** Data follows **
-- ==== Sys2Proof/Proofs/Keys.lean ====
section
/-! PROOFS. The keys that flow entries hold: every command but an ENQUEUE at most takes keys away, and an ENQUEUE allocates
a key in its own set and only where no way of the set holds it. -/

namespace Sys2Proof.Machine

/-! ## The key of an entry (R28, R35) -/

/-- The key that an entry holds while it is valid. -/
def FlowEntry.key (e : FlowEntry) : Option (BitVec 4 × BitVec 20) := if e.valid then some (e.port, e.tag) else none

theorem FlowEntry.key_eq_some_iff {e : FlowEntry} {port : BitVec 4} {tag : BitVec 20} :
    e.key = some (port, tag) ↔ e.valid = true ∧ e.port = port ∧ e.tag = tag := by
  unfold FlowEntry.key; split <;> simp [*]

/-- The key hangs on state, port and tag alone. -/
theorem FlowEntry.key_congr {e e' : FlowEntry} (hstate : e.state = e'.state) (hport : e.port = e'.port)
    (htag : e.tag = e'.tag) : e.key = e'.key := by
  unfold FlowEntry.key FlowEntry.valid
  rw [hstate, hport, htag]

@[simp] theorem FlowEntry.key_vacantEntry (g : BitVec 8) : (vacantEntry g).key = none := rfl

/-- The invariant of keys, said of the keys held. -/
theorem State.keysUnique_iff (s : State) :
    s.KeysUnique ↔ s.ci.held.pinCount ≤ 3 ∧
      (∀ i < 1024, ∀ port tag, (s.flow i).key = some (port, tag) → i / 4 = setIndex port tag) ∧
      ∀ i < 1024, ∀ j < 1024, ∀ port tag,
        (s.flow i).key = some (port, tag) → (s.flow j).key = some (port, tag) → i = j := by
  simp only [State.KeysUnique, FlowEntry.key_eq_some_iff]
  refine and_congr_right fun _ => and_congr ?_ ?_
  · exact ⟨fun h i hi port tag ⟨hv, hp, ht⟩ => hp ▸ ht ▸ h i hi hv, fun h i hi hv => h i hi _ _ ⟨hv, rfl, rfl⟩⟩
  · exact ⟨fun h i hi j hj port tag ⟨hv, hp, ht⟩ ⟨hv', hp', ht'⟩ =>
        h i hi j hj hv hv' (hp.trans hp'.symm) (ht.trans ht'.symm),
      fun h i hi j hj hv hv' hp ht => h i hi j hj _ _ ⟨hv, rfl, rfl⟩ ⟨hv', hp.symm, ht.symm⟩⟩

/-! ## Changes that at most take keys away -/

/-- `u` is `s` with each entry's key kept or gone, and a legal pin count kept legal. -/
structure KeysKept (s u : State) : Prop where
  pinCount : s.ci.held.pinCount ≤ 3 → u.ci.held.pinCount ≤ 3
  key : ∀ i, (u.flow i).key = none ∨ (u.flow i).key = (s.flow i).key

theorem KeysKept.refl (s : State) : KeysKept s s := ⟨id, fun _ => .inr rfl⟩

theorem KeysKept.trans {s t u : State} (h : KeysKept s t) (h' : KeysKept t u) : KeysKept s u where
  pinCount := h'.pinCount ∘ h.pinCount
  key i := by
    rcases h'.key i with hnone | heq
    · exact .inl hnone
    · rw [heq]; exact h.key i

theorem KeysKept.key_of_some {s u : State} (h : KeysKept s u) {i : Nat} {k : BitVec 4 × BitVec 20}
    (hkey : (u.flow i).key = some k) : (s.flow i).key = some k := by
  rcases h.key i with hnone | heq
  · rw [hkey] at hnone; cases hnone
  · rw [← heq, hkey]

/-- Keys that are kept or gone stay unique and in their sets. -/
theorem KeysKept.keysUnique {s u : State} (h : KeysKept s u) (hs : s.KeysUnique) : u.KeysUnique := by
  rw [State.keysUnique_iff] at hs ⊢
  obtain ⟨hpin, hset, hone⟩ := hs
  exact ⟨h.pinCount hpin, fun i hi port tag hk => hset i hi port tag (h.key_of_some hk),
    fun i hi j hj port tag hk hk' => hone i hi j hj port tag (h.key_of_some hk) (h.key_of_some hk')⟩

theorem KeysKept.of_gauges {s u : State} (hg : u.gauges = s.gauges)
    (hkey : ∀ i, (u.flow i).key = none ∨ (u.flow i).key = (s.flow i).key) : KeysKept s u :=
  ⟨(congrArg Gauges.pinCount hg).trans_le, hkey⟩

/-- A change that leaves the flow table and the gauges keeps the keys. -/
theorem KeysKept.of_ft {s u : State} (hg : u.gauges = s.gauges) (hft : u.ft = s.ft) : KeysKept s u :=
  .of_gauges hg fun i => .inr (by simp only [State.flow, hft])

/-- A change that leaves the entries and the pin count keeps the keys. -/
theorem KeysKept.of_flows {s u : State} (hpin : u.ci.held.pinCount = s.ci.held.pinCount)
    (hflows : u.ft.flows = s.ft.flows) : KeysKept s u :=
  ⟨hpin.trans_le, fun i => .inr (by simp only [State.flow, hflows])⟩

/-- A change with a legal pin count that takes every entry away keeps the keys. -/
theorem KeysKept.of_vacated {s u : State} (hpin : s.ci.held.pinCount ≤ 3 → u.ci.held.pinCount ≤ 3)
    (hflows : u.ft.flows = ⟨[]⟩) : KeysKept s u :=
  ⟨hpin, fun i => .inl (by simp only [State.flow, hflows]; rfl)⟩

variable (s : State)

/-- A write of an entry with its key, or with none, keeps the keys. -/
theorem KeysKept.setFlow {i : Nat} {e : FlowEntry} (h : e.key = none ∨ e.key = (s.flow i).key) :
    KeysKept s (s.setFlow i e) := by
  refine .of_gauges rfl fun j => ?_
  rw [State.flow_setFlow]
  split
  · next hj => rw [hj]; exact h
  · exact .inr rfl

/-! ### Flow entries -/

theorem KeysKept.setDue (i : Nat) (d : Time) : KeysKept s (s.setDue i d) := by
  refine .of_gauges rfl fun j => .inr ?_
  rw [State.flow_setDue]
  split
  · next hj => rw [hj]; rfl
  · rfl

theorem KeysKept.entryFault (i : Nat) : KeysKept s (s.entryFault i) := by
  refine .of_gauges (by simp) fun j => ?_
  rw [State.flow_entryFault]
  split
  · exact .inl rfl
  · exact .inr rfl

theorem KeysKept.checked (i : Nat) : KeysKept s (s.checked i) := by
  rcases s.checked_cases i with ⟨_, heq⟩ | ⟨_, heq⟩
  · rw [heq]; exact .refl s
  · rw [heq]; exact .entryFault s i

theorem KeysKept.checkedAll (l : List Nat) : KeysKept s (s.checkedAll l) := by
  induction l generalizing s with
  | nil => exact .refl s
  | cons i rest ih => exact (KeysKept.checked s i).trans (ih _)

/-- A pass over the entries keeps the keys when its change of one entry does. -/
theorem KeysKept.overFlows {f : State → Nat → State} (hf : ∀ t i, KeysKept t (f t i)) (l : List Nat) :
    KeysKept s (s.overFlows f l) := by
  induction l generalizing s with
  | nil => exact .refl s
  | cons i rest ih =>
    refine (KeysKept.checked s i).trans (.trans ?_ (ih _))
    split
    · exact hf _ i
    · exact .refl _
** End of Data **
** Data follows **
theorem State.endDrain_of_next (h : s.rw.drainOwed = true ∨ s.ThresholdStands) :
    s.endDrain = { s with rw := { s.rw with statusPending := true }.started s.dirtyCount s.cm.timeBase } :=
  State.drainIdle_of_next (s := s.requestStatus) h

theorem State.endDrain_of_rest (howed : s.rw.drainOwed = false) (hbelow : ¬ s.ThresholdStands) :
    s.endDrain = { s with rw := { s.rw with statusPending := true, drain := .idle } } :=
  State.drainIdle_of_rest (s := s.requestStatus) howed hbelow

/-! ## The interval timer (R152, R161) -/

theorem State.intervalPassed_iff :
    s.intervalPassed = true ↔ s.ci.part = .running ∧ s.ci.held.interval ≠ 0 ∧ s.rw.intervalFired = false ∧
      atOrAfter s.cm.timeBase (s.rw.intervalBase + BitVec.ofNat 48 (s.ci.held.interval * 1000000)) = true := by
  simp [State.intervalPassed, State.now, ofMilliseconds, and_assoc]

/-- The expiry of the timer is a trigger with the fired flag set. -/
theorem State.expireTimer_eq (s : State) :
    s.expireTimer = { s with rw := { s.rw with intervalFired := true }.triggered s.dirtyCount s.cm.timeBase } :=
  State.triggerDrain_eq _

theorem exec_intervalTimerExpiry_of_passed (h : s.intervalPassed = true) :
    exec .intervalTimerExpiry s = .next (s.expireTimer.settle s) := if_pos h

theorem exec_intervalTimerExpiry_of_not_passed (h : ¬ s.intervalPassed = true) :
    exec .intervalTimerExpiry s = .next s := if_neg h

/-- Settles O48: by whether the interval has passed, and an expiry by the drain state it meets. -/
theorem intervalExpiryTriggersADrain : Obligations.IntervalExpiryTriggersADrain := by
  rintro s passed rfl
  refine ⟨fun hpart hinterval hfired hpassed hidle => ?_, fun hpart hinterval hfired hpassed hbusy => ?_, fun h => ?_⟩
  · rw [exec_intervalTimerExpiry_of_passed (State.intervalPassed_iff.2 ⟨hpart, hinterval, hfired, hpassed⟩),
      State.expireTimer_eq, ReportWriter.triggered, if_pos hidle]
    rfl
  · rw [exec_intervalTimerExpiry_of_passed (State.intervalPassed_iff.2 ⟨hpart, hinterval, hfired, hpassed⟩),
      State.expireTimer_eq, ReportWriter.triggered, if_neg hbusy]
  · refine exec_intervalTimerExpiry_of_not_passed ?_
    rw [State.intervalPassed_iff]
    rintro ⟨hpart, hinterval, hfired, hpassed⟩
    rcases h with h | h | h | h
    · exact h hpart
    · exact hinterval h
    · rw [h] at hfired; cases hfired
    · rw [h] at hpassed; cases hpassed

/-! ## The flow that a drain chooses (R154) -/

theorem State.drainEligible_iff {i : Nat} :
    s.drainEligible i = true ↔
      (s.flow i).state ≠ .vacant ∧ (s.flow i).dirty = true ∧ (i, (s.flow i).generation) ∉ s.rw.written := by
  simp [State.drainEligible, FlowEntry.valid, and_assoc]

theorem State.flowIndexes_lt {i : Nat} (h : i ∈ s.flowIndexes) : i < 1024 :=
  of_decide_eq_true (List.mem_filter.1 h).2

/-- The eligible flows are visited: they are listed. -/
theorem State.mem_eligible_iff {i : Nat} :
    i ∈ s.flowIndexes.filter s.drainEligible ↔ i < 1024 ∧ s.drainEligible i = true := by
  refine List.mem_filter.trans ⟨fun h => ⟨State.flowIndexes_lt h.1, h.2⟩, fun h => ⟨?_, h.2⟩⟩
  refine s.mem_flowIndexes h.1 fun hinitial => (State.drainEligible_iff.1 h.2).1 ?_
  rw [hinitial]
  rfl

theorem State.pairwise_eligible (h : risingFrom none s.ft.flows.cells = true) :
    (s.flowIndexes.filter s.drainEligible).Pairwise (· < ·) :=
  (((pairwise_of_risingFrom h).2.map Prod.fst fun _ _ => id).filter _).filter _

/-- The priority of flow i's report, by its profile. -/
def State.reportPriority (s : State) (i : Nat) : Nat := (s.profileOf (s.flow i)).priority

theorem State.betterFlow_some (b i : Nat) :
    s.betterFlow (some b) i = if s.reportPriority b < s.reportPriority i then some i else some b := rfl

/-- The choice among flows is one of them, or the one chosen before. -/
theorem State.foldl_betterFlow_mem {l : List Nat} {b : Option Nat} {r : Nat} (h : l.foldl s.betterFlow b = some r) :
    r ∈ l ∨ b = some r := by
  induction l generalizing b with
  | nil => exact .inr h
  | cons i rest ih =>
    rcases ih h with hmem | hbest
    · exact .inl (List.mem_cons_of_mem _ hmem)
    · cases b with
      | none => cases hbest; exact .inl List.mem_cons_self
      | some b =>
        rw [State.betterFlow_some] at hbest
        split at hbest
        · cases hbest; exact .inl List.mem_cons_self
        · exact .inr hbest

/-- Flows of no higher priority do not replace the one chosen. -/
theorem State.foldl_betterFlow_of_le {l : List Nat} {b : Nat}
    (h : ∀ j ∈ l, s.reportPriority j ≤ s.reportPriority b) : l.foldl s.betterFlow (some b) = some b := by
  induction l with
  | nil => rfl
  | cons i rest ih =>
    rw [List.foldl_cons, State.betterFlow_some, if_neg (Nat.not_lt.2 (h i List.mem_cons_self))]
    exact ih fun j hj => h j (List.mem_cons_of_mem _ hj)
** End of Data **
** Data follows **
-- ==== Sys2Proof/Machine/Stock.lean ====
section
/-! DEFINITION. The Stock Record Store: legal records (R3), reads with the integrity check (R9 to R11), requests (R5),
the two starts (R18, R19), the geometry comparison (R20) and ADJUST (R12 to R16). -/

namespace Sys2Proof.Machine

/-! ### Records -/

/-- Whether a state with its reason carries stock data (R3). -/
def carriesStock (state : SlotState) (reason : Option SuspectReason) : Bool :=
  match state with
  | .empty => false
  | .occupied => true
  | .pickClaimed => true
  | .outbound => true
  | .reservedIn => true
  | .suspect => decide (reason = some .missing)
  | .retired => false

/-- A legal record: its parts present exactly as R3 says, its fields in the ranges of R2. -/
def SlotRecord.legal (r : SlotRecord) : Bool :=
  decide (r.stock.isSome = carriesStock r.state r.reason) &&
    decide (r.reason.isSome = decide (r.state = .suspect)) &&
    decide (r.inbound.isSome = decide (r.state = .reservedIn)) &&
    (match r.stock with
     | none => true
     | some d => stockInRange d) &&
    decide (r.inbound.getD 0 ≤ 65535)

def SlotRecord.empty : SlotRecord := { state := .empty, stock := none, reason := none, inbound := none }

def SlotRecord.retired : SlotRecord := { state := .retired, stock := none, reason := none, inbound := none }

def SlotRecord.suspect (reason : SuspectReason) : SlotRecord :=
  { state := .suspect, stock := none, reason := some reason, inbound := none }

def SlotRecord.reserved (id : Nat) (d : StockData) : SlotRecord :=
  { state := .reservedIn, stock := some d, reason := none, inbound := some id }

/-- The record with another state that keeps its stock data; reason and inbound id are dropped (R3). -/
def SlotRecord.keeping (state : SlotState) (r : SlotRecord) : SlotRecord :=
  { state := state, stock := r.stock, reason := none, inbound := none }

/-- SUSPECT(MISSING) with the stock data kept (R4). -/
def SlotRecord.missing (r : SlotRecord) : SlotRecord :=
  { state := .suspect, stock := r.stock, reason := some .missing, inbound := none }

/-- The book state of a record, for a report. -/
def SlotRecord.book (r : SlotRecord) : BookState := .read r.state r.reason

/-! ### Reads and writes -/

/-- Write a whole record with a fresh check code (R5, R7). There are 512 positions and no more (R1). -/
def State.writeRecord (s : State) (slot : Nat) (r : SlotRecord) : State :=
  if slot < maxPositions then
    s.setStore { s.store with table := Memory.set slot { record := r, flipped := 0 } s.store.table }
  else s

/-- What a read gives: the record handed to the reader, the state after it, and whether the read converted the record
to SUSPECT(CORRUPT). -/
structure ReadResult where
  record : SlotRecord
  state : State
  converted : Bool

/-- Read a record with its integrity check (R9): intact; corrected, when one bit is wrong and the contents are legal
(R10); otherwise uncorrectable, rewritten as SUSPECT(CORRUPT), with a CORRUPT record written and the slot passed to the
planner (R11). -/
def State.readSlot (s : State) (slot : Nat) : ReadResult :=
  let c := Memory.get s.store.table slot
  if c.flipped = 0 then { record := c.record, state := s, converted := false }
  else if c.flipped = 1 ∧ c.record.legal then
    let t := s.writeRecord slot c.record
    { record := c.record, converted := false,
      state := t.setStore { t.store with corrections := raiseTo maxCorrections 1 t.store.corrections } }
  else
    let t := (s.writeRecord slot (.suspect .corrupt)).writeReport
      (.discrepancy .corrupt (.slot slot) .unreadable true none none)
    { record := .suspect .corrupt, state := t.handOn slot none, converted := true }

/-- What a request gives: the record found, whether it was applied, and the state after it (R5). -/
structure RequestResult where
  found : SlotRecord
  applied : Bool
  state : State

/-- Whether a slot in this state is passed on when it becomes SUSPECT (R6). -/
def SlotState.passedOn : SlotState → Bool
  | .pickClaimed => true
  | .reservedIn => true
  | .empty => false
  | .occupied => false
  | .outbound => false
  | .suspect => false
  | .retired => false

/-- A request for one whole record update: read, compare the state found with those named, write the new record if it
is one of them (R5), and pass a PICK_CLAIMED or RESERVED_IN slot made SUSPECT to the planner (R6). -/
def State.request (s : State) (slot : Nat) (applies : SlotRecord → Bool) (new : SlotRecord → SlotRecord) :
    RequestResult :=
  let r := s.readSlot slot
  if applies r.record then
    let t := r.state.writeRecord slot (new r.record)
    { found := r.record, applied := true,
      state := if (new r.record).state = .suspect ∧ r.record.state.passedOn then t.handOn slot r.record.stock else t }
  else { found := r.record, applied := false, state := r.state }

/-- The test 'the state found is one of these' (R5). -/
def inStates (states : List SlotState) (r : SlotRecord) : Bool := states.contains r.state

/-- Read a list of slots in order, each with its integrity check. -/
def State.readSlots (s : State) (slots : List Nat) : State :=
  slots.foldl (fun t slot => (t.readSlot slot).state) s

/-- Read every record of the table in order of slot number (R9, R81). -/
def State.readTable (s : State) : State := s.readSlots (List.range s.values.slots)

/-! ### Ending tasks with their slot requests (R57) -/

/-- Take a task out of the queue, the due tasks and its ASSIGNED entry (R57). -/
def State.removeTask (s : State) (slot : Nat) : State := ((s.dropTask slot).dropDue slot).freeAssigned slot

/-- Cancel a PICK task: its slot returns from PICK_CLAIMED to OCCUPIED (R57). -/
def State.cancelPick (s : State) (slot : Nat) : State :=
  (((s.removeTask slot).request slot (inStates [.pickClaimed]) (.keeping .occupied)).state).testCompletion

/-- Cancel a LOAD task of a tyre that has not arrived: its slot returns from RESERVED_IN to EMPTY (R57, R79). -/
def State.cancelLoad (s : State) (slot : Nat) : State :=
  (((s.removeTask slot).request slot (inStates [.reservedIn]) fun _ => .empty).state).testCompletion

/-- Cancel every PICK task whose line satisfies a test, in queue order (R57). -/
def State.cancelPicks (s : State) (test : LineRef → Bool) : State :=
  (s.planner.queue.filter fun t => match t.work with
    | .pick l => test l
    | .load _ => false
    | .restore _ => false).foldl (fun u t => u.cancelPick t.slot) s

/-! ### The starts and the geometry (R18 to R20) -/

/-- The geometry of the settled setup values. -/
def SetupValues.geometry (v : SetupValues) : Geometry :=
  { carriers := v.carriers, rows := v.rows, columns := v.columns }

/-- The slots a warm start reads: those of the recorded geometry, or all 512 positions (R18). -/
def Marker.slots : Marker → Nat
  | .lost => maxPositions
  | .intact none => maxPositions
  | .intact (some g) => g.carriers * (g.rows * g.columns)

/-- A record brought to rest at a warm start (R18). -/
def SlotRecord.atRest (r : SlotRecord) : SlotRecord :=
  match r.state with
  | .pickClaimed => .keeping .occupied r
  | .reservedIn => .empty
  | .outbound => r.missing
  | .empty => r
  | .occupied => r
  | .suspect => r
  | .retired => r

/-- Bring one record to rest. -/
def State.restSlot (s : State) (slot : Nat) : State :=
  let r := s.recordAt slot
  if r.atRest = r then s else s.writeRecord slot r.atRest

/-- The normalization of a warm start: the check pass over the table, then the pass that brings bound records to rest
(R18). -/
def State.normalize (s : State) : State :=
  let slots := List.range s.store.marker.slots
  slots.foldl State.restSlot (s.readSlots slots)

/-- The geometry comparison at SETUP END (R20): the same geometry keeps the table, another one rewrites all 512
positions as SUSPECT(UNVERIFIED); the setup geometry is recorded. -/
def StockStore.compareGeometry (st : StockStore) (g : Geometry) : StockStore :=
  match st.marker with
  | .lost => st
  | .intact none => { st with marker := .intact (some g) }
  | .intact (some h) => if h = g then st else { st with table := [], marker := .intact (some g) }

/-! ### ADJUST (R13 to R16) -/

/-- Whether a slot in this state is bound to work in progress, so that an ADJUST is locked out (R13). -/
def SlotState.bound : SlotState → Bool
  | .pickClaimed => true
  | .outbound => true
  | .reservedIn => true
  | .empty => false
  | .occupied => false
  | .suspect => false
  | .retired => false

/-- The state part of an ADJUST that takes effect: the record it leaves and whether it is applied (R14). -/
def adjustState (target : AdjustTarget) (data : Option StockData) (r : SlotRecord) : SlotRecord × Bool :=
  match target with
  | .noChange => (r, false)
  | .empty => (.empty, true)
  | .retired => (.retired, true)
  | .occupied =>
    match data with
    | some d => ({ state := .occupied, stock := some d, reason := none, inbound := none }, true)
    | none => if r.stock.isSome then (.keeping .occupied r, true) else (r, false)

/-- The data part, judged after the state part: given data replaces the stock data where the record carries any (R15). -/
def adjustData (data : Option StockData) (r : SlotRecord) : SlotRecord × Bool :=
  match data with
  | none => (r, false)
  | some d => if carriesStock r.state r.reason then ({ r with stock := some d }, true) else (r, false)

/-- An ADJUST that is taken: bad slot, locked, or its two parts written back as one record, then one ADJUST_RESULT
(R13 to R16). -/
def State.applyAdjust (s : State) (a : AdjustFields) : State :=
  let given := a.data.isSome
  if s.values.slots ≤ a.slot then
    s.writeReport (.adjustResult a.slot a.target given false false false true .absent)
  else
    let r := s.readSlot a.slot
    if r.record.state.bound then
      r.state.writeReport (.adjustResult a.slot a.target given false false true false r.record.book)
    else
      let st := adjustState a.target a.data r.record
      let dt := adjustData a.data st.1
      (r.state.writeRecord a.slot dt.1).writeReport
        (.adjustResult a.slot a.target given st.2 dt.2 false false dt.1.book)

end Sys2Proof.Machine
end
** End of Data **
• Exercise:
After locating the line holding "u.ci.held.pinCount ≤ 3)" above, output exactly that line and every line after it through the line holding "exact .refl _". Include nothing else.

• Reply to the task:
theorem KeysKept.of_vacated {s u : State} (hpin : s.ci.held.pinCount ≤ 3 → u.ci.held.pinCount ≤ 3)
    (hflows : u.ft.flows = ⟨[]⟩) : KeysKept s u :=
  ⟨hpin, fun i => .inl (by simp only [State.flow, hflows]; rfl)⟩

variable (s : State)

/-- A write of an entry with its key, or with none, keeps the keys. -/
theorem KeysKept.setFlow {i : Nat} {e : FlowEntry} (h : e.key = none ∨ e.key = (s.flow i).key) :
    KeysKept s (s.setFlow i e) := by
  refine .of_gauges rfl fun j => ?_
  rw [State.flow_setFlow]
  split
  · next hj => rw [hj]; exact h
  · exact .inr rfl

/-! ### Flow entries -/

theorem KeysKept.setDue (i : Nat) (d : Time) : KeysKept s (s.setDue i d) := by
  refine .of_gauges rfl fun j => .inr ?_
  rw [State.flow_setDue]
  split
  · next hj => rw [hj]; rfl
  · rfl

theorem KeysKept.entryFault (i : Nat) : KeysKept s (s.entryFault i) := by
  refine .of_gauges (by simp) fun j => ?_
  rw [State.flow_entryFault]
  split
  · exact .inl rfl
  · exact .inr rfl

theorem KeysKept.checked (i : Nat) : KeysKept s (s.checked i) := by
  rcases s.checked_cases i with ⟨_, heq⟩ | ⟨_, heq⟩
  · rw [heq]; exact .refl s
  · rw [heq]; exact .entryFault s i

theorem KeysKept.checkedAll (l : List Nat) : KeysKept s (s.checkedAll l) := by
  induction l generalizing s with
  | nil => exact .refl s
  | cons i rest ih => exact (KeysKept.checked s i).trans (ih _)

/-- A pass over the entries keeps the keys when its change of one entry does. -/
theorem KeysKept.overFlows {f : State → Nat → State} (hf : ∀ t i, KeysKept t (f t i)) (l : List Nat) :
    KeysKept s (s.overFlows f l) := by
  induction l generalizing s with
  | nil => exact .refl s
  | cons i rest ih =>
    refine (KeysKept.checked s i).trans (.trans ?_ (ih _))
    split
    · exact hf _ i
    · exact .refl _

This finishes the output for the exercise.